→ **Assignment**
Go over the data and keep only the lines that include "denied".

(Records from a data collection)
Start of Block
-- ==== Sys2Proof/Machine/KeeperStage.lean ====
section
/-! DEFINITION. From an accepted keeper image to Solstice: roots, BBRAM as the keeper finds it, platform classes, policy, filter, record, and the
entry into THAW (R29, R57, R98 steps 8 to 11, R103, R117, R118, R131 to R138, R261, R272, R277, R392, R433, R447). -/

namespace Sys2Proof.Machine

/-! ### Roots (R29, R78, R155, R261) -/

/-- The unique device secret of the state in force. -/
def udsBytes (b : Block) : Bytes := if b.run.lcs ≤ 1 then pusBytes else xorBytes (otpBytes (otpShadow b) 0x10 8) pusBytes

/-- The keeper authority value: the class code and the hashes of the ROOT_KEY entries that enable class 0, in table order (PRESUMED, assumption 14). -/
def authorityValue (b : Block) : Bytes :=
  sha384 (0x00 :: (((List.range 24).filter (fun e => bit (rootMask (otpShadow b) e) 0)).flatMap (fun e => otpBytes (otpShadow b) (rootAt e) 12)))

/-- The Alias CDI of a keeper header. -/
def aliasCdiOf (device header : Bytes) (mfg : Bool) : Bytes := kdf device "JKH alias cdi" (sha384 header ++ lePut 1 (b2n mfg)) 32

/-- Step 8 of R98: every root the state has. -/
def deriveRoots (header : Bytes) (mfg : Bool) (b : Block) : Block :=
  let c := lcsConst b.run.lcs
  let device := kdf (udsBytes b) "JKH deviceid cdi" (c ++ romDigest) 32
  let root := kdf (udsBytes b) "JKH device root" (c ++ authorityValue b ++ lePut 1 (if mfg then 2 else 1)) 32
  let has := decide (1 ≤ b.run.lcs) && decide (b.run.lcs ≤ 4)
  let ifRoot (x : Bytes) : Option Bytes := if has then some x else none
  b.onKey (fun k => { k with
    deviceIdCdi := some device
    mfgCdi := if b.run.lcs = 1 then some mfgCdiOf else none
    aliasCdi := some (aliasCdiOf device header mfg)
    recordKey := some (kdf device "JKH bbram record" [] 32)
    deviceRoot := ifRoot root
    slotCheck := ifRoot (kdf root "JKH slot check" [] 32)
    localRoot := ifRoot (kdf root "JKH local domain" [] 32) })

/-- What the Alias certificates state of a keeper (R160). -/
def aliasFacts (b : Block) (m : Bytes) (mfg recovery : Bool) : Bytes × Nat × Nat :=
  (sha384 (mHead m), mVersion m, flag (decide (b.run.lcs ≤ 1) || mfg) 0 + flag recovery 1 + flag (decide (b.run.lcs ≤ 1)) 2)

/-! ### Class results (R124, R166) -/

/-- A KEY_INDEX as BOOT_CLASS_STATUS shows it; the manufacturing pair shows 0 beside MFG_KEY. -/
def keyShown (keys : List (Option Nat)) (a : Nat) : Nat :=
  match keys.getD a none with
  | some n => if n = 255 then 0 else n
  | none => 0

/-- The manufacturing key pair signed. -/
def keysMfg (keys : List (Option Nat)) : Bool := keys.contains (some 255)

/-- BOOT_CLASS_STATUS of a class accepted. -/
def classAccepted (m : Bytes) (keys : List (Option Nat)) (slot base seq : Nat) (fallback required : Bool) : ClassSt :=
  { outcome := 1, accepted := true, slot := slot, fallback := fallback, required := required, base := base, imageLen := mLen m,
    version := mVersion m, keyEcdsa := keyShown keys 0, keyMldsa := keyShown keys 1, keyLms := keyShown keys 2, mfgKey := keysMfg keys, seq := seq }

/-- BOOT_CLASS_STATUS of a class that failed. -/
def classFailed (outcome : Nat) (required : Bool) : ClassSt :=
  { outcome := outcome, accepted := false, slot := 0, fallback := false, required := required, base := 0, imageLen := 0, version := 0,
    keyEcdsa := 0, keyMldsa := 0, keyLms := 0, mfgKey := false, seq := 0 }

/-- Set the status of a class. -/
def putClass (c : Nat) (x : ClassSt) (b : Block) : Block := b.onBoot (fun o => { o with classes := tset o.classes c x })

/-- The measurement of a class: the header of what was accepted, or nothing. -/
def measureOf (b : Block) (c : Nat) (x : ClassSt) (header : Bytes) (keys : List (Option Nat)) : Measure :=
  { cls := c, outcome := x.outcome, header := header, keys := keys, source := b.boot.source, slot := x.slot, fallback := x.fallback,
    required := x.required, rejected := false }

/-- Add a measurement; the class 0 entry of an earlier keeper is replaced. -/
def addMeasure (x : Measure) (b : Block) : Block :=
  b.onBoot (fun o => { o with
    measures := if o.measures.any (fun y => y.cls == x.cls) then o.measures.map (fun y => if y.cls = x.cls then x else y)
      else o.measures ++ [x] })

/-- Candidates that failed are events (R437). -/
def reportFailed (codes : List Nat) (b : Block) : Block := codes.foldl (fun b c => event 0x0C0 c b) b

/-- Steps 8 to 11 of R98 for an accepted class 0 image. A keeper that came through Thaw leaves STATE in THAW. -/
def startKeeper (m : Bytes) (source slot base seq : Nat) (lower fallback required : Bool) (b : Block) : Block :=
  let keys := keysUsed (otpShadow b) b.run.lcs 0 m
  let mfg := keysMfg keys
  let viaThaw := decide (b.run.state = .thaw)
  let b := deriveRoots (mHead m) mfg b
  let b := b.onBoot (fun o => { o with
    source := source, slot := slot, fallback := lower, mfgKey := mfg, romLock := true, udsClosed := true })
  let x := classAccepted m keys slot base seq fallback required
  let b := addMeasure (measureOf b 0 x (mHead m) keys) (putClass 0 x b)
  let b := b.onRcd (fun r => { r with aliasOf := some (aliasFacts b m mfg (viaThaw || lower)) })
  if viaThaw then b else b.onRun (fun r => { r with state := .keeperBoot })

/-! ### BBRAM as the keeper finds it -/

/-- Every pair is judged (R274). -/
def judgePairs (b : Block) : Block :=
  let slots := (b.bbram.slots.map (·.1)).filter (fun i => slotState b i == .corrupt)
  let recs := (List.range 5).filter (fun i => recState b i == .corrupt)
  (slots ++ recs.map (64 + ·)).foldl (fun b n => noteCorrupt n b) b

/-- Record 0 (R272): EMPTY or CORRUPT, it is written afresh, with BLOB_LIMIT from the DRBG; the blob counter goes on from BLOB_LIMIT. -/
def findCounters (b : Block) : Block :=
  let fresh (b : Block) : Block :=
    let r := draw1 8 b
    commitRec 0 (zeros 8 ++ lePut 8 (leNat r.1 % 2 ^ 49 / 4096 * 4096) ++ zeros 31) r.2
  let b := match recState b 0 with
    | .valid _ _ => b
    | .empty => fresh b
    | .corrupt => event 0x141 0 ((fresh b).onKey (fun k => { k with restarted := true }))
  let limit := leAt ((recPayload b 0).getD []) 8 8
  b.onKey (fun k => { k with blobNext := limit, blobLimit := limit })

/-- Record 1 (R433). -/
def findLadders (b : Block) : Block :=
  match recState b 1 with
  | .valid _ _ => b
  | .empty => commitRec 1 (zeros 47) b
  | .corrupt => event 0x304 0 ((commitRec 1 (zeros 47) b).onWdg (fun w => { w with countsLost := true }))

/-- Record 2 (R447): a CORRUPT one is reported; the first commit adds what the recorder held. -/
def findCounts (b : Block) : Block :=
  commitCounts (if recState b 2 = .corrupt then event 0x342 0 (b.onEvr (fun e => { e with countsLost := true })) else b)

/-- Erase a key slot that is not EMPTY. -/
def clearSlot (i : Nat) (b : Block) : Block := if slotState b i = .empty then b else eraseSlot i b

/-- The bitmap against its check (R277): a pending bit is completed, a bitmap that is CORRUPT is zeroed and stale. -/
def findBitmap (b : Block) : Block :=
  let d := domRec b
  let pend := domPending d
  let i := pend % 16384
  let bits := b.bbram.bitmap
  let rest := bits.filter (· != i)
  let done (b : Block) : Block := commitDom (patch (patch d 0x0A (zeros 2)) 0x20 (bitmapCheck b b.bbram.bitmap)) b
  if bitmapCheck b bits = domCheck d then
    if bit pend 15 then done (b.onBbram (fun m => { m with bitmap := if bits.contains i then bits else bits ++ [i] })) else b
  else if bit pend 15 ∧ bitmapCheck b rest = domCheck d then done b
  else zeroBitmap (domFlag 2 true d) b

/-- Record 3 (R392): repaired, or written afresh. -/
def findDomain (b : Block) : Block :=
  let fresh (b : Block) : Block :=
    let b := [0, 1, 2, 3].foldl (fun b i => clearSlot i b) (b.onBbram (fun m => { m with bitmap := [], owner0 := none }))
    commitDom (domFresh b) b
  let b := match recState b 3 with
    | .corrupt => event 0x142 0 (fresh b)
    | .empty => fresh b
    | .valid _ _ =>
      let b := findBitmap b
      let d := domRec b
      let b := if domOp d = 1 then adoptRest b else clearSlot 3 (clearSlot 2 b)
      let d := domRec b
      let b := if domMember d then b
        else
          let b := clearSlot 1 (clearSlot 0 b)
          if b.bbram.bitmap.isEmpty then b else zeroBitmap d b
      if domPrevValid (domRec b) then b else clearSlot 1 b
  refreshDomain b

/-- What the keeper does first; a commit that fails in one record keeps no other from being found. -/
def keeperBegins (b : Block) : Block := commitAlone findDomain (commitAlone findLadders (commitAlone findCounters (findCounts (judgePairs b))))

/-! ### Ports and the ledger (R126, R137, R138) -/

/-- A chip select once it has been looked at. -/
def chipFound (o : Option SfdpView) : ChipSel :=
  match o with
  | some x => .found x
  | none => .absent

/-- The mode of a port (R125): the fastest that every present chip select reports, as SUSPEND of FLT_PORTn_STATUS is told (DEDUCED, assumption 7). -/
def fastestMode (xs : List SfdpView) : Nat :=
  if xs.isEmpty then 0 else if xs.all (·.octal) then 2 else if xs.all (·.quad) then 1 else 0

/-- Each chip select of a port is discovered on its own (R126). -/
def discoverPort (p : Nat) (v : PortView) (b : Block) : Block :=
  onPort p (fun x => { x with mode := fastestMode (v.cs0.toList ++ v.cs1.toList), cs0 := chipFound v.cs0, cs1 := chipFound v.cs1 }) b

/-- Ledger entries of some bytes that begin at a port address. -/
def putLedger (p index addr : Nat) (data : Bytes) (b : Block) : Block :=
  let cs := chunks 4096 data
  onPort p (fun x => { x with
    ledger := (List.range cs.length).foldl (fun t i => tset t (index + i) (ledgerDigest p (addr + 4096 * i) (cs.getD i []))) x.ledger }) b

/-- Ledger entries that a port has left (R1). -/
def ledgerRoom (b : Block) (p : Nat) : Nat := ledgerOf b.run.variant - (portOf b p).ledger.length

/-! ### Rules of slots (R131) -/

/-- A rule of a class, its rights still open. -/
def slotRule (base size cls : Nat) (verified : Bool) (ledger : Nat) : FlashRule :=
  { base := base, size := size, rights := 0, valid := true, verified := verified, append := false, cls := cls, ledger := ledger }

/-- Put a rule. -/
def putRule (p n : Nat) (r : FlashRule) (b : Block) : Block := onPort p (fun x => { x with rules := tset x.rules n r }) b

/-- Rights from a class's readers or writers byte: host bit 0, SPIT bit 1. -/
def rightsFor (who mask : Nat) : Nat := (if bit who 0 then mask * 8 else 0) + (if bit who 1 then mask * 64 else 0)

/-! ### Platform classes (R117, R118) -/

/-- Classes 1, 2, 5, 6 and 7. -/
def hostClass (c : Nat) : Bool := [1, 2, 5, 6, 7].contains c

/-- A platform class is accepted in a slot: its status, its ledger entries, its rules, its measurement. -/
def acceptClass (p : Nat) (v : PortView) (e : DirEntry) (i : Nat) (fallback : Bool) (b : Block) : Block :=
  let copy := slotCopy v e i
  let m := copy.manifest
  let keys := keysUsed (otpShadow b) b.run.lcs e.cls m
  let x := classAccepted m keys i (slotBase e i) (copy.seq.getD 0) fallback e.required
  let index := (portOf b p).ledger.length
  let b := putLedger p index (slotBase e i) (m ++ (slotImage v e i (mLen m)).getD []) (putClass e.cls x b)
  let b := putRule p (1 + 2 * e.cls) (slotRule (slotBase e i) (manifestLen + mLen m) e.cls true index) b
  let b := putRule p (2 + 2 * e.cls) (slotRule (slotBase e (1 - i)) e.size e.cls false 0) b
  addMeasure (measureOf b e.cls x (mHead m) keys) b

/-- The slots of a class that failed are denied to every requester (R118). -/
def denySlots (p : Nat) (e : DirEntry) (b : Block) : Block :=
  onPort p (fun x => { x with denied := x.denied ++ [(slotBase e 0, e.size), (slotBase e 1, e.size)] }) b

/-- One class of the keeper stage: false when a REQUIRED class failed in every candidate. -/
def platformClass (p : Nat) (v : PortView) (c : Nat) (b : Block) : Bool × Block :=
  match entryFor b.boot.directory c with
  | none => (true, b)
  | some e =>
    let fits (n : Nat) : Bool := decide (4 + n / 4096 ≤ ledgerRoom b p)
    let t := tryClass (otpShadow b) b.run.lcs fits v e (hostClass c && wdgRecovery b)
    let b := reportFailed t.failed b
    match t.won with
    | some i => (true, acceptClass p v e i t.fallback b)
    | none =>
      let x := classFailed t.last e.required
      let b := addMeasure (measureOf b c x [] []) (putClass c x b)
      (!e.required, if e.required then b else denySlots p e b)

/-- Classes in order, until a REQUIRED one fails. -/
def platformClasses (p : Nat) (v : PortView) (cs : List Nat) (b : Block) : Bool × Block :=
  cs.foldl (fun r c => if r.1 then platformClass p v c r.2 else r) (true, b)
End of Block
→ **Your solution**
/-- The slots of a class that failed are denied to every requester (R118). -/
  onPort p (fun x => { x with denied := x.denied ++ [(slotBase e 0, e.size), (slotBase e 1, e.size)] }) b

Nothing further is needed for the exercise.